“Палачи!..”

Да, отмщение последовало, но со стороны упоенных победой “демократов”: арестованы и посажены в Матросскую Тишину, в Лефортово члены Верховного Совета, закрыты шестьдесят общественных организаций, оппозиционные газеты, в том числе и та, в которой работал Андрей, а на забрызганных кровью стенах стадиона ежедневно появлялись и ежедневно закрашивались русские “дац-зыбао”: “Ельцин — Пиночет”, “Ответит Иуда!”, “Грачев — ворона в павлиньих перьях”, “У Ерина морда мерина”, “Прости, мама, что меня убили за Родину”, “Россияне, 4 октября погибло 2473 человека”, “Спасайте Россию, любимые братья”, “Армия предала народ”, “Смерть контрреволюции”, “СССР жил, жив и будет жить”, “Русским русское правительство”, “Простите, милые, всех трусов”, “Янки — вон”, “Глупец Грачев, запомни: вороне соколом не бывать”, “Мы отомстим предателям”.

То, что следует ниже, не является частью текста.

-- ==== Sys2Proof/Laws/Ops.lean ====
section
/-!
SUPPORT. What each shared operation and each meaning can do, said once: if it answers a next state, which one.
-/

namespace Sys2Proof.Machine

/-- A host command that answers: the configuration is admitted, and either the block accepts it and runs it or nothing
changes. -/
theorem hostCommand_next {s t : State} {run : Result} (h : hostCommand s run = .next t) :
    s.cfg.wf = true ∧ (s.accepting = true ∧ run = .next t ∨ s.accepting = false ∧ t = s) := by
  simp only [hostCommand] at h
  split at h
  · split at h
    · exact ⟨‹_›, .inl ⟨‹_›, h⟩⟩
    · cases h
      exact ⟨‹_›, .inr ⟨Bool.eq_false_iff.mpr ‹_›, rfl⟩⟩
  · cases h

theorem hostCommand_accepting {s : State} {run : Result} (hw : s.cfg.wf = true) (ha : s.accepting = true) :
    hostCommand s run = run := by
  simp [hostCommand, hw, ha]

theorem hostCommand_ignored {s : State} {run : Result} (hw : s.cfg.wf = true) (ha : s.accepting = false) :
    hostCommand s run = .next s := by
  simp [hostCommand, hw, ha]

theorem hostCommand_illFormed {s : State} {run : Result} (hw : s.cfg.wf = false) :
    hostCommand s run = .refused .illFormedConfig := by
  simp [hostCommand, hw]

/-- A spawn either places a free cell as food, or hangs because no cell is free (R167, R168, R234). -/
theorem spawnFood_cases (X : List Cell) (k : State → State) (s : State) :
    (∃ d, drawFood X s = some d ∧ d.cell.valid s.cfg.mc = true ∧ d.cell.toCell ∉ X ∧
      spawnFood X k s = k (placeFood d s)) ∨
    ((∀ g : GridCell, g.valid s.cfg.mc = true → g.toCell ∈ X) ∧ spawnFood X k s = hang s) := by
  cases h : drawFood X s with
  | some d =>
    have hf := drawFreeCell_free h
    exact .inl ⟨d, rfl, hf.1, hf.2, by simp [spawnFood, h]⟩
  | none =>
    refine .inr ⟨fun g hg => ?_, by simp [spawnFood, h]⟩
    by_contra hn
    have hs := (drawFreeCell_isSome (n := s.drawCount) (ds := s.draws)).mpr ⟨g, hg, hn⟩
    have hnone : drawFreeCell s.cfg.mc X s.draws s.drawCount = none := h
    rw [hnone] at hs
    cases hs

/-- Setting up a game leaves the configuration, the lines, the traces, the fault, the chain and the inputs but the random
samples as they are (R169, R260). -/
theorem startGame_frame (s : State) :
    (startGame s).cfg = s.cfg ∧ (startGame s).clk = s.clk ∧ (startGame s).load = s.load ∧ (startGame s).din = s.din ∧
      (startGame s).bus = s.bus ∧ (startGame s).fault = s.fault ∧ (startGame s).notices = s.notices ∧
      (startGame s).chain = s.chain ∧ (startGame s).port = s.port ∧ (startGame s).resetReq = s.resetReq ∧
      (startGame s).latchDue = s.latchDue ∧ (startGame s).latchPos = s.latchPos := by
  rcases spawnFood_cases s.cfg.initTrail id (freshGame s) with ⟨d, -, -, -, h⟩ | ⟨-, h⟩ <;>
    · rw [startGame, h]
      exact ⟨rfl, rfl, rfl, rfl, rfl, rfl, rfl, rfl, rfl, rfl, rfl, rfl⟩

/-- What the reset leaves alone (R260): the chain, the configuration, the port and a stand-alone frame. -/
theorem applyReset_frame (s : State) :
    (applyReset s).cfg = s.cfg ∧ (applyReset s).chain = s.chain ∧ (applyReset s).port = s.port ∧
      (applyReset s).latchDue = s.latchDue ∧ (applyReset s).latchPos = s.latchPos := by
  simp [applyReset, startGame_frame]

/-- What an abandoned command leaves: in the chain, its first `n` line writes; in the block, nothing but the port behind its
word and the samples it left (R260). -/
theorem cutByReset_frame (n : Nat) (s t : State) :
    (cutByReset n s t).cfg = t.cfg ∧
      (cutByReset n s t).chain = watch s.chain ((t.bus.drop s.bus.length).take n) ∧
      (cutByReset n s t).port = t.port ∧ (cutByReset n s t).latchDue = t.latchDue ∧
      (cutByReset n s t).latchPos = t.latchPos := by
  simp [cutByReset, applyReset_frame]

/-- A stand-alone frame that answers changed one chip of a present chain. -/
theorem atLatchedChip_next {s t : State} {act : Chip → Chip} (h : atLatchedChip s act = .next t) :
    s.cfg.wf = true ∧ ∃ c chip, s.chain = some c ∧ c.chips[s.latchPos]? = some chip ∧
      t = { s with chain := some { c with chips := c.chips.set s.latchPos (act chip) } } := by
  simp only [atLatchedChip] at h
  split at h
  · refine ⟨‹_›, ?_⟩
    split at h
    · cases h
    · split at h
      · cases h
      · cases h
        exact ⟨_, _, ‹_›, ‹_›, rfl⟩
  · cases h

theorem atLatchedChip_eq {s : State} {act : Chip → Chip} {c : Chain} {chip : Chip} (hw : s.cfg.wf = true)
    (hc : s.chain = some c) (hp : c.chips[s.latchPos]? = some chip) :
    atLatchedChip s act =
      .next { s with chain := some { c with chips := c.chips.set s.latchPos (act chip) } } := by
  simp [atLatchedChip, hw, hc, hp]

/-- CONFIGURE that is accepted is its line writes (R105). -/
theorem execConfigure_eq {s : State} (reg val : Byte) (hw : s.cfg.wf = true) (ha : s.accepting = true) :
    execConfigure reg val s = .next (emit (configureEvents s.cfg.mc reg val) s) := by
  rw [execConfigure, hostCommand_accepting hw ha, configure_eq_emit]

/-- RENDER that is accepted is its line writes (R110). -/
theorem execRender_eq {s : State} (hw : s.cfg.wf = true) (ha : s.accepting = true) :
    execRender s = .next (emit (renderEvents s.cfg s.pix) s) := by
  rw [execRender, hostCommand_accepting hw ha, render_eq_emit]

theorem execNewGame_eq {s : State} (hw : s.cfg.wf = true) (ha : s.accepting = true) :
    execNewGame s = .next (startGame s) :=
  hostCommand_accepting hw ha

theorem execIllegal_eq {s : State} (w : BitVec 32) (hw : s.cfg.wf = true) (ha : s.accepting = true) :
    execIllegal w s = .next (raiseFault .illegalCommand s) :=
  hostCommand_accepting hw ha

/-- TICK that answers: nothing (not accepted, or GameOver), the tick itself, or TrailOverflow (R190, R208, R238). -/
theorem execTick_next {h v : BitVec 10} {s t : State} (e : execTick h v s = .next t) :
    s.cfg.wf = true ∧
      (t = s ∧ (s.accepting = false ∨ s.phase = .gameOver) ∨
        s.tickRuns = true ∧ trailInRange s = true ∧ pixInRange h v s = true ∧ t = runTick h v s ∨
        s.tickRuns = true ∧ tickOverflows h v s = true ∧ t = raiseFault .trailOverflow s) := by
  obtain ⟨hw, ⟨ha, hr⟩ | ⟨ha, rfl⟩⟩ := hostCommand_next e
  · refine ⟨hw, ?_⟩
    cases hp : s.phase with
    | gameOver =>
      rw [hp] at hr
      cases hr
      exact .inl ⟨rfl, .inr rfl⟩
    | running =>
      have htr : s.tickRuns = true := by simp [State.tickRuns, hw, ha, hp]
      simp only [hp] at hr
      split at hr
      · cases hr
        have hb := ‹(trailInRange s && pixInRange h v s) = true›
        rw [Bool.and_eq_true] at hb
        exact .inr (.inl ⟨htr, hb.1, hb.2, rfl⟩)
      · simp only [tickOutOfRange] at hr
        split at hr
        · cases hr
          exact .inr (.inr ⟨htr, ‹_›, rfl⟩)
        · split at hr <;> cases hr
  · exact ⟨hw, .inl ⟨rfl, .inl ha⟩⟩

/-- The four outcomes of a tick that runs (R215, without the hang, which is in the spawn). -/
theorem runTick_cases (h v : BitVec 10) (s : State) :
    (tickOverflows h v s = true ∧ runTick h v s = raiseFault .trailOverflow s) ∨
    (tickOverflows h v s = false ∧ tickCollides h v s = true ∧ runTick h v s = enterGameOver s) ∨
    (tickOverflows h v s = false ∧ tickCollides h v s = false ∧ tickAte h v s = true ∧
      runTick h v s = spawnFood (tickKeep h v s ++ [tickHead h v s]) (appendHead (tickHead h v s))
        (eatFood { s with dir := tickDir h v s, head := tickHead h v s })) ∨
    (tickOverflows h v s = false ∧ tickCollides h v s = false ∧ tickAte h v s = false ∧
      runTick h v s = appendHead (tickHead h v s)
        (vacateTail { s with dir := tickDir h v s, head := tickHead h v s })) := by
  simp only [runTick]
  cases tickOverflows h v s <;> cases tickCollides h v s <;> cases tickAte h v s <;> simp

/-- A reset answers with the reset of the state as it is, or of what the presented command and its first line writes made
of it (R260). -/
theorem stepReset_next {n : Nat} {s t : State} (h : stepReset n s = .next t) :
    (n = 0 ∨ s.hung = true ∨ s.port = []) ∧ t = applyReset s ∨
      0 < n ∧ s.hung = false ∧ ∃ w rest u, s.port = w :: rest ∧
        exec (decodeCommand w) (takeCommand s) = .next u ∧ t = cutByReset n s u := by
  simp only [stepReset, Bool.or_eq_true, decide_eq_true_eq] at h
  split at h
  case isTrue hc =>
    cases h
    exact .inl ⟨hc.imp_right .inl, rfl⟩
  case isFalse hc =>
    simp only [not_or, Bool.not_eq_true] at hc
    split at h
    · cases h
      exact .inl ⟨.inr (.inr ‹_›), rfl⟩
    · simp only [abandonCommand] at h
      split at h
      · cases h
        exact .inr ⟨Nat.pos_of_ne_zero hc.1, hc.2, _, _, _, ‹_›, ‹_›, rfl⟩
      · cases h
      · cases h

/-- What a step can do: the reset, a stand-alone latch, waiting, or the presented command. -/
theorem step_next {s t : State} (h : step s = .next t) :
    s.cfg.wf = true ∧
      ((∃ n, s.resetReq = some n ∧ stepReset n s = .next t) ∨
        s.resetReq = none ∧ s.latchDue = true ∧
          (∃ chip, latchedChip s = some chip ∧ exec (decodeFrame chip.sr) (takeFrame s) = .next t) ∨
        s.resetReq = none ∧ s.latchDue = false ∧ (s.hung = true ∨ s.port = []) ∧ t = s ∨
        s.resetReq = none ∧ s.latchDue = false ∧ s.hung = false ∧
          ∃ w rest, s.port = w :: rest ∧ exec (decodeCommand w) (takeCommand s) = .next t) := by
  simp only [step] at h
  split at h
  case isFalse => cases h
  refine ⟨‹_›, ?_⟩
  split at h
  · exact .inl ⟨_, ‹_›, h⟩
  have hr : s.resetReq = none := ‹_›
  split at h
  · simp only [stepFrame] at h
    split at h
    · cases h
    split at h
    · cases h
    · exact .inr (.inl ⟨hr, ‹_›, _, ‹_›, h⟩)
  · have hl : s.latchDue = false := Bool.eq_false_iff.mpr ‹_›
    simp only [stepCommand] at h
    split at h
    · cases h
      exact .inr (.inr (.inl ⟨hr, hl, .inl ‹_›, rfl⟩))
    · have hh : s.hung = false := Bool.eq_false_iff.mpr ‹_›
      split at h
      · cases h
        exact .inr (.inr (.inl ⟨hr, hl, .inr ‹_›, rfl⟩))
      · exact .inr (.inr (.inr ⟨hr, hl, hh, _, _, ‹_›, h⟩))

end Sys2Proof.Machine
end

После выздоровления, когда Андрей не раз ездил в район пыточной милиции и кровавого стадиона, он дословно помнил эти надписи на расстрельных стенах, но в его первых репортажах о трагических днях не все вышло в свет (о милиции, об убийстве казачонка), так как главный редактор, бывший партийный функционер, обладавший животным нюхом, почуял обвальный натиск на оппозицию и упредительно поднял над газетой знамя, именуемое “осторожность”, что, впрочем, позднее ему не помогло. Тогда Андрей вспылил, ожесточился и, выкурив за ночь пачку сигарет, написал об октябрьских днях следующую статью, чуть не лишившую разума главного редактора. Обильно потея выбритым черепом и мертвея глазами, он дошел до последнего абзаца, умышленно подчеркнутого смысла, спиной сполз в кресле, обморочным голосом выдохнул: “Да что вы делаете со мной? Что будет с газетой? Как это понимать? “Принцип продавших и предавших самих себя вдоль и поперек журналистов — это значит никаких принципов”. Да вы сами послушайте, что вы такое пишете. Вы понимаете, что с нами сделают? Вот, пожалуйста… “Беспринципные интеллектуалы говорят, что через страдание человек постигает истину, а истина, мол, и есть демократия. Благовидное оправдание трусости — это когда в политику призывают со спасательным кругом. Но разве демократия — унижение людей самой борьбой за право на существование? Наша демократическая свобода — безграничная болтовня, измена армии и убийство друг друга на площадях и стадионах. А если в России правит безумие, где же журналистская совесть, защита прав и справедливости? Этого нет, и мы с этим свыклись как с “нормальным” предательством! Неужели каждый русский журналист служит трусливой глупости, корысти и безразличию? Мне стыдно, что я русский…”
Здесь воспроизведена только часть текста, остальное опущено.